You lose observability when it matters most. Custom commands show every decision in your terminal history. Subagents? You’re reverse-engineering what happened from outputs.
Heavy scaffolding doesn’t fix the core issue. I built mandatory file reads, forced outputs, strict templates. Still paying the token tax without gaining visibility.
They’re perfect for deep architectural analysis. When you need comprehensive exploration of complex problems, the 50K tokens become worth it. That websocket issue? Exactly when to call in a subagent.
Match the tool to the type of work. Subagents for exploration and analysis. Custom commands for implementation and iteration. Simple tasks? Custom commands win on economics alone.
“Never trust, always verify” only works when you can see. My workflow depends on catching problems as they happen. Hard to do when the work happens in a black box.

The Token Reality

Subagents just launched, and after a few iterations with a single project, I saw each subagent using around 50K tokens and thought damn, that’s a lot of tokens:

/plan-task implementing a feature: ~5-10K tokens, full visibility
code-implementer subagent doing the same work: 50-100K tokens, outputs only

That’s roughly a 10x difference (your mileage may vary). Not just in cost—in opportunity to iterate, course-correct, and improve the approach over time.

The Observability Problem

My custom commands came together through many iterations.

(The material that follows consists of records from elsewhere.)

-- ==== Sys2Proof/Laws/Checksum.lean ====
section
/-! SUPPORT. The checksum unit at its default parameters (40_crc.md): the loop in plain form, that a bit turn is linear
and loses nothing, and what eight turns do to the two halves of the register. -/

namespace Sys2Proof

/-- The generator at the default parameters, 40_crc.md R131. -/
theorem crcGen_default : crcGen Params.crcCfg = 0xA001#16 := by decide

/-- One bit turn at the default parameters, 40_crc.md R130. -/
def turn (c : Word) : Word := crcTurn true 0xA001#16 c

theorem turn_eq (c : Word) : turn c = if c.getLsbD 0 then (c >>> 1) ^^^ 0xA001#16 else c >>> 1 := rfl

/-- Eight bit turns at the default parameters. -/
def turns8 (c : Word) : Word := turn (turn (turn (turn (turn (turn (turn (turn c)))))))

theorem crcByte_default (c : Word) (b : Byte) : crcByte true 0xA001#16 c b = turns8 (c ^^^ b.setWidth 16) := rfl

/-- `crc16` as the plain loop of 40_crc.md R130. -/
theorem crc16_eq_foldl (d : List Byte) :
    crc16 d = d.foldl (fun c b => turns8 (c ^^^ b.setWidth 16)) 0xFFFF#16 := by
  unfold crc16 crcWith
  rw [crcGen_default]
  simp only [Params.crcCfg, BitVec.xor_zero]
  rfl

theorem crc16_nil : crc16 [] = 0xFFFF#16 := crc16_eq_foldl []

theorem crc16_append (a b : List Byte) :
    crc16 (a ++ b) = b.foldl (fun c x => turns8 (c ^^^ x.setWidth 16)) (crc16 a) := by
  simp [crc16_eq_foldl]

theorem turn_xor (a b : Word) : turn (a ^^^ b) = turn a ^^^ turn b := by
  have cancel : ∀ x y g : Word, (x ^^^ g) ^^^ (y ^^^ g) = x ^^^ y := fun x y g => by
    rw [show (x ^^^ g) ^^^ (y ^^^ g) = (x ^^^ y) ^^^ (g ^^^ g) by ac_rfl, BitVec.xor_self, BitVec.xor_zero]
  simp only [turn_eq, BitVec.getLsbD_xor, BitVec.ushiftRight_xor_distrib]
  cases a.getLsbD 0 <;> cases b.getLsbD 0
  · simp
  · simp [BitVec.xor_assoc]
  · simp only [Bool.xor_false, if_true, Bool.false_eq_true, if_false]; ac_rfl
  · simp [cancel]

theorem turns8_xor (a b : Word) : turns8 (a ^^^ b) = turns8 a ^^^ turns8 b := by
  simp only [turns8, turn_xor]

/-- The generator has its top bit set and the shifted register has not, so a turn that gives zero started from zero. -/
theorem turn_eq_zero (c : Word) (h : turn c = 0#16) : c = 0#16 := by
  rw [turn_eq] at h
  by_cases h0 : c.getLsbD 0
  · rw [if_pos h0] at h
    have := congrArg (fun x => x.getLsbD 15) h
    simp at this
  · rw [if_neg h0] at h
    apply BitVec.eq_of_getLsbD_eq
    intro i hi
    rcases Nat.eq_zero_or_pos i with rfl | hp
    · simpa using h0
    · have := congrArg (fun x => x.getLsbD (i - 1)) h
      have e : 1 + (i - 1) = i := by omega
      simpa [e] using this

theorem turns8_eq_zero (c : Word) (h : turns8 c = 0#16) : c = 0#16 := by
  unfold turns8 at h
  iterate 8 replace h := turn_eq_zero _ h
  exact h

/-- A turn of a register whose bit 0 is clear is a shift. -/
theorem turn_of_even (c : Word) (h : c.getLsbD 0 = false) : turn c = c >>> 1 := by
  rw [turn_eq, if_neg (by rw [h]; decide)]

/-- Eight turns shift a register whose low byte is zero right by eight: the reason for the residue, 40_crc.md R136. -/
theorem turns8_of_low_zero (c : Word) (h : ∀ i < 8, c.getLsbD i = false) : turns8 c = c >>> 8 := by
  have e : ∀ k < 8, turn (c >>> k) = c >>> (k + 1) := fun k hk => by
    rw [turn_of_even _ (by simpa using h k hk), BitVec.shiftRight_add]
  have s0 : turn c = c >>> 1 := e 0 (by omega)
  simp only [turns8, s0, e 1 (by omega), e 2 (by omega), e 3 (by omega), e 4 (by omega), e 5 (by omega),
    e 6 (by omega), e 7 (by omega)]

/-- A register is its low byte and its high byte in place. -/
theorem word_split (c : Word) : c = (c.setWidth 8).setWidth 16 ^^^ ((c >>> 8) <<< 8) := by
  ext i hi
  simp only [BitVec.getElem_xor, BitVec.getElem_setWidth, BitVec.getElem_shiftLeft, BitVec.getLsbD_setWidth]
  by_cases h8 : i < 8
  · simp [h8, BitVec.getLsbD_eq_getElem hi]
  · have e : 8 + (i - 8) = i := by omega
    simp [h8, e, BitVec.getLsbD_eq_getElem hi]

/-- Eight turns of a register: the high byte passes through shifted, the low byte picks the table entry, 40_crc.md
R132. -/
theorem turns8_split (c : Word) : turns8 c = (c >>> 8) ^^^ turns8 ((c.setWidth 8).setWidth 16) := by
  have hz : turns8 ((c >>> 8) <<< 8) = c >>> 8 := by
    rw [turns8_of_low_zero _ (fun i hi => by simp [hi])]
    ext i hi
    simp only [BitVec.getElem_ushiftRight, BitVec.getLsbD_shiftLeft]
    by_cases h8 : 8 + i < 16
    · simp [h8]
    · simp [h8, BitVec.getLsbD_of_ge c (8 + i) (by omega)]
  conv_lhs => rw [word_split c]
  rw [turns8_xor, hz, BitVec.xor_comm]

end Sys2Proof
end

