-- ==== Sys2Proof/Laws/Ops.lean ====
section
/-! SUPPORT. What the shared operations do, each said once: the end of a DECODE, the extractors, the parser, a reply row
and a built request. -/

namespace Sys2Proof.Machine

open Sys2Proof

/-! ### The end of a DECODE -/

@[simp] theorem conclude_dsm (s : State) (k : ResultKind) (op : Byte) (v : Option View) :
    (s.conclude k op v).dsm = s.dsm := rfl
@[simp] theorem conclude_result (s : State) (k : ResultKind) (op : Byte) (v : Option View) :
    (s.conclude k op v).result = resultOf k op := rfl
@[simp] theorem conclude_phase (s : State) (k : ResultKind) (op : Byte) (v : Option View) :
    (s.conclude k op v).phase = phaseAfter k s.phase := rfl
@[simp] theorem conclude_out (s : State) (k : ResultKind) (op : Byte) (v : Option View) :
    (s.conclude k op v).out = .decoded (resultOf k op) v := rfl
@[simp] theorem conclude_moves (s : State) (k : ResultKind) (op : Byte) (v : Option View) :
    (s.conclude k op v).moves = s.moves := rfl

theorem raise_eq (s : State) (k : ResultKind) (op : Byte) (v : Option View) : s.raise k op v = s.conclude k op v := rfl

/-- The kind a DECODE ends with. -/
def endKind (x : Except ResultKind Update) : ResultKind :=
  match x with
  | .ok _ => .updated
  | .error k => k

/-- What an extractor's answer does to the records. -/
def endDsm (d : Dsm) (x : Except ResultKind Update) : Dsm :=
  match x with
  | .ok u => d.apply u
  | .error _ => d

/-- The end of a DECODE after a good checksum, whatever the extractor answered. -/
theorem concludeReply_eq (s : State) (v : View) (x : Except ResultKind Update) :
    s.concludeReply v x = (s.setDsm (endDsm s.dsm x)).conclude (endKind x) v.op (some v) := by
  cases x <;> rfl

theorem phaseAfter_of_ne (k : ResultKind) (p : Phase) (h : p ≠ .awaitingReply) : phaseAfter k p = p := by
  cases p <;> first | rfl | exact absurd rfl h

theorem phaseAfter_updated (p : Phase) :
    phaseAfter .updated p = if p = .awaitingReply then .decoded else p := by cases p <;> rfl

theorem phaseAfter_error (k : ResultKind) (p : Phase) (h : k ≠ .updated) :
    phaseAfter k p = if p = .awaitingReply then .rejected else p := by
  cases p <;> simp [phaseAfter, h]

/-! ### The extractors -/

/-- An extractor's errors are the two of 60_exceptions.md R224 and R225, and its update is of its own record. -/
theorem xBasicinfo_cases (p : List Byte) :
    (p.length ≠ 16 ∧ xBasicinfo p = .error .protocolViolation) ∨
    (p.length = 16 ∧ ∃ b, xBasicinfo p = .ok (.basicInfo b)) := by
  by_cases h : p.length = 16
  · exact .inr ⟨h, _, if_neg (by simp [Params.basicInfo, h])⟩
  · exact .inl ⟨h, if_pos ((lengthFits_eq_false_iff p 16).2 h)⟩

/-- The fields at the default widths, byte by byte and word by word, 30_encoding.md R104. -/
theorem xSysteminfo_ok (p : List Byte) (h : p.length = 6) : xSysteminfo p = .ok (.systemInfo
    { blkLev := byteAt p 0, opp := le16At p 1, otp := le16At p 3, volLev := byteAt p 5 }) := by
  rw [xSysteminfo, if_neg (by simp [h])]
  simp only [fieldAt_one, fieldAt_two]

theorem xSysteminfo_cases (p : List Byte) :
    (p.length ≠ 6 ∧ xSysteminfo p = .error .protocolViolation) ∨
    (p.length = 6 ∧ ∃ b, xSysteminfo p = .ok (.systemInfo b)) := by
  by_cases h : p.length = 6
  · exact .inr ⟨h, _, xSysteminfo_ok p h⟩
  · exact .inl ⟨h, if_pos ((lengthFits_eq_false_iff p 6).2 h)⟩

theorem xDeviceinfo_cases (p : List Byte) :
    (p.length ≠ 38 ∧ xDeviceinfo p = .error .protocolViolation) ∨
    (p.length = 38 ∧ utf8Wellformed (devtypeText p) = false ∧ xDeviceinfo p = .error .decodeError) ∨
    (p.length = 38 ∧ utf8Wellformed (devtypeText p) = true ∧
      ∃ d, xDeviceinfo p = .ok (.deviceInfo d) ∧ d.devType = devtypeText p ∧ d.sn = slice p 23 11) := by
  by_cases h : p.length = 38
  · have hl : ¬ lengthFits p Params.deviceInfo.len = false := by simp [Params.deviceInfo, h]
    cases ht : utf8Wellformed (devtypeText p)
    · exact .inr (.inl ⟨h, rfl, by unfold xDeviceinfo; rw [if_neg hl, if_pos ht]⟩)
    · refine .inr (.inr ⟨h, rfl, _, by unfold xDeviceinfo; rw [if_neg hl, if_neg (by simp [ht])], rfl, rfl⟩)
  · exact .inl ⟨h, if_pos ((lengthFits_eq_false_iff p 38).2 h)⟩

/-- The settings path at the default widths, 30_encoding.md R105. -/
theorem xBasicset_ok (p : List Byte) (h : p.length = 10) : xBasicset p = .ok (.basicSet
    { index := byteAt p 0, state := byteAt p 1, voSet := le16At p 2, ioSet := le16At p 4, ovpSet := le16At p 6,
      ocpSet := le16At p 8 }) := by
  rw [xBasicset, if_neg (show ¬ p.length = 1 by omega), if_pos ((lengthFits_iff p 10).2 h)]
  simp only [fieldAt_one, fieldAt_two]

theorem xBasicset_cases (p : List Byte) :
    (p.length = 1 ∧ byteAt p 0 = 1#8 ∧ xBasicset p = .ok .acknowledged) ∨
    (p.length = 1 ∧ byteAt p 0 ≠ 1#8 ∧ xBasicset p = .error .protocolViolation) ∨
    (p.length = 10 ∧ ∃ b, xBasicset p = .ok (.basicSet b)) ∨
    (p.length ≠ 1 ∧ p.length ≠ 10 ∧ xBasicset p = .error .protocolViolation) := by
  unfold xBasicset
  by_cases h1 : p.length = 1
  · rw [if_pos (show p.length = Params.basicSet.lenAck from h1)]
    by_cases hb : byteAt p 0 = 1#8
    · exact .inl ⟨h1, hb, if_pos hb⟩
    · exact .inr (.inl ⟨h1, hb, if_neg hb⟩)
  · rw [if_neg (show ¬ p.length = Params.basicSet.lenAck from h1)]
    by_cases h10 : p.length = 10
    · exact .inr (.inr (.inl ⟨h10, _, if_pos ((lengthFits_iff p 10).2 h10)⟩))
    · exact .inr (.inr (.inr ⟨h1, h10, if_neg (fun hf => h10 ((lengthFits_iff p 10).1 hf))⟩))

/-! ### The parser -/

/-- What the parser answers, case by case in its own order, 42_frame_parse.md R170. -/
theorem parse_cases (rx : List Byte) :
    (rx = [] ∧ parse rx = .error .shortBuffer) ∨
    (rx ≠ [] ∧ byteAt rx 0 ≠ 0xFA#8 ∧ parse rx = .error .ignored) ∨
    (rx ≠ [] ∧ byteAt rx 0 = 0xFA#8 ∧ (rx.length < 4 ∨ rx.length < 6 + (byteAt rx 3).toNat) ∧
      parse rx = .error .shortBuffer) ∨
    (byteAt rx 0 = 0xFA#8 ∧ 6 + (byteAt rx 3).toNat ≤ rx.length ∧
      crc16 (rx.take (6 + (byteAt rx 3).toNat)) ≠ 0#16 ∧ parse rx = .error .crcError) ∨
    (byteAt rx 0 = 0xFA#8 ∧ 6 + (byteAt rx 3).toNat ≤ rx.length ∧
      crc16 (rx.take (6 + (byteAt rx 3).toNat)) = 0#16 ∧
      parse rx = .ok { op := byteAt rx 1, len := byteAt rx 3, payload := (rx.drop 4).take (byteAt rx 3).toNat }) := by
  have hlen : Params.hdrLen + (byteAt rx 3).toNat + Params.crcLen = 6 + (byteAt rx 3).toNat := by
    simp [Params.hdrLen, Params.crcLen]; omega
  have hchk : ∀ f : List Byte, checksumValid f = false ↔ crc16 f ≠ 0#16 := fun f => by
    simp [checksumValid, Params.crcCfg]
  unfold parse
  by_cases h0 : rx = []
  · exact .inl ⟨h0, by simp [h0]⟩
  have hl0 : rx.length ≠ 0 := by simpa using h0
  rw [if_neg hl0]
  by_cases hm : byteAt rx 0 = 0xFA#8
  · rw [if_neg (show ¬ byteAt rx 0 ≠ Params.markD2H from fun h => h hm)]
    by_cases h4 : rx.length < 4
    · exact .inr (.inr (.inl ⟨h0, hm, .inl h4, if_pos h4⟩))
    rw [if_neg (show ¬ rx.length < Params.hdrLen from h4)]
    simp only [hlen]
    by_cases h6 : rx.length < 6 + (byteAt rx 3).toNat
    · exact .inr (.inr (.inl ⟨h0, hm, .inr h6, if_pos h6⟩))
    rw [if_neg h6]
    by_cases hc : crc16 (rx.take (6 + (byteAt rx 3).toNat)) = 0#16
    · refine .inr (.inr (.inr (.inr ⟨hm, by omega, hc, ?_⟩)))
      rw [if_neg (by rw [hchk]; simpa [slice] using hc)]
      rfl
    · refine .inr (.inr (.inr (.inl ⟨hm, by omega, hc, ?_⟩)))
      rw [if_pos (by rw [hchk]; simpa [slice] using hc)]
  · exact .inr (.inl ⟨h0, hm, if_pos hm⟩)

/-- The dispatch, 42_frame_parse.md R177. -/
theorem dispatch_cases (v : View) :
    (v.op = 0x10#8 ∧ dispatch v = xDeviceinfo v.payload) ∨ (v.op = 0x30#8 ∧ dispatch v = xBasicinfo v.payload) ∨
    (v.op = 0x35#8 ∧ dispatch v = xBasicset v.payload) ∨ (v.op = 0x40#8 ∧ dispatch v = xSysteminfo v.payload) ∨
    (v.op ∉ [0x10#8, 0x30#8, 0x35#8, 0x40#8] ∧ dispatch v = .error .unrecognized) := by
  unfold dispatch
  by_cases h1 : v.op = 0x10#8
  · exact .inl ⟨h1, if_pos h1⟩
  rw [if_neg (show ¬ v.op = Params.opDeviceinfo from h1)]
  by_cases h2 : v.op = 0x30#8
  · exact .inr (.inl ⟨h2, if_pos h2⟩)
  rw [if_neg (show ¬ v.op = Params.opBasicinfo from h2)]
  by_cases h3 : v.op = 0x35#8
  · exact .inr (.inr (.inl ⟨h3, if_pos h3⟩))
  rw [if_neg (show ¬ v.op = Params.opBasicset from h3)]
  by_cases h4 : v.op = 0x40#8
  · exact .inr (.inr (.inr (.inl ⟨h4, if_pos h4⟩)))
  exact .inr (.inr (.inr (.inr ⟨by simp [h1, h2, h3, h4], if_neg h4⟩)))

/-- What DECODE judges a buffer to be: the kind with the operation code and view RESULT and the host get, and the
records after it. -/
theorem execDecode_eq (rx : List Byte) (s : State) :
    execDecode rx s = .next (match parse rx with
      | .error k => s.conclude k 0#8 none
      | .ok v => (s.setDsm (endDsm s.dsm (dispatch v))).conclude (endKind (dispatch v)) v.op (some v)) := by
  unfold execDecode
  cases parse rx with
  | error k => rfl
  | ok v => simp only [concludeReply_eq]

theorem exec_decode (rx : List Byte) (s : State) : exec (.decode rx) s = execDecode rx s := rfl

/-! ### A reply row -/

/-- A reply row, its checksum right or wrong. -/
theorem checkedReply_eq (op : Byte) (r : Reply) (x : Except ResultKind Update) (s : State) :
    checkedReply op r x s =
      if crc16 (replyFrame op r) = 0#16 then
        (s.setDsm (endDsm s.dsm x)).conclude (endKind x) op
          (some { op := op, len := BitVec.ofNat 8 r.payload.length, payload := r.payload })
      else s.conclude .crcError 0#8 none := by
  unfold checkedReply
  simp only [checksumValid, Params.crcCfg, beq_iff_eq, concludeReply_eq, raise_eq]

/-! ### A built request -/

theorem buildRequest_of_le (op : Byte) (pay : List Byte) (s : State) (h : pay.length ≤ 255) :
    buildRequest op pay s = .next (s.setOut (.frame (frameOf 0xFB#8 op pay))) := if_pos h

theorem buildRequest_of_gt (op : Byte) (pay : List Byte) (s : State) (h : 255 < pay.length) :
    buildRequest op pay s = .refused .payloadTooLong := if_neg (by simpa [Params.maxPayload] using h)

/-- When it answers next, only what is handed back has changed. -/
theorem buildRequest_next (op : Byte) (pay : List Byte) (s t : State) (h : buildRequest op pay s = .next t) :
    pay.length ≤ 255 ∧ t = s.setOut (.frame (frameOf 0xFB#8 op pay)) := by
  by_cases hl : pay.length ≤ 255
  · rw [buildRequest_of_le op pay s hl] at h
    exact ⟨hl, by simpa using h.symm⟩
  · rw [buildRequest_of_gt op pay s (by omega)] at h
    cases h

end Sys2Proof.Machine
end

Each failure was visible, debuggable, improvable. The /plan-iteration command alone went through dozens of refinements based on observed failure patterns:

Started as a basic template filler
Added the interview pattern when I realized assumptions were killing me
Incorporated smart tech detection to avoid manual stack specification
Embedded standards directly to prevent context lookups
Added approval gates because things started going off the rails before I could review

/plan-task has been through similar refinement. Most recently, I caught it selecting meaningless “create empty folder” tasks for quick completion rewards. But that’s just the latest improvement—all possible because I could see the decision-making happen. This observability is what enabled the systematic validation approach that actually ships working software.

With subagents? They run in their own context, make decisions you can’t see, and by the time you review outputs, you’re reverse-engineering what happened.

Someone might say “But I have auto-accept edits on, so it’s practically the same.” Except in my workflow, the main thread runs in a terminal with infinite history. I can scroll back if I want. I can see every decision point, every correction, every iteration. That visibility has been crucial for improving my workflow over time. Trust but verify? More like “never trust, always verify”—and that’s only possible when you can see what happened.

And here’s the thing about quality: are subagents producing better code? Maybe. Sometimes. It depends entirely on what kind of work you’re asking them to do.

The Scaffolding Attempts

Sure, you can ctrl-r to see what the subagent is doing, but that’s different from having everything in your main terminal history where you naturally work. I hacked around this by heavily customizing my subagents. My custom agents are nothing like the default ones.

Where the default agents focus on expertise and philosophy, mine enforce structure:

Mandatory file reads in specific order
Forced output artifacts to .agent/ directory
Strict operating rules with “CRITICAL” warnings
Prescriptive templates they must follow

The goal? Make agents “see” each other’s outputs. Give myself something to review without having to ctrl-r into each subagent run. It’s the same philosophy behind building guardrails with hooks—catching problems where they happen, not hoping they surface later.

But you build ALL that scaffolding and still pay the token tax. Plus, how do you KNOW your subagent is working well for your use case? This becomes particularly acute when implementing something non-trivial.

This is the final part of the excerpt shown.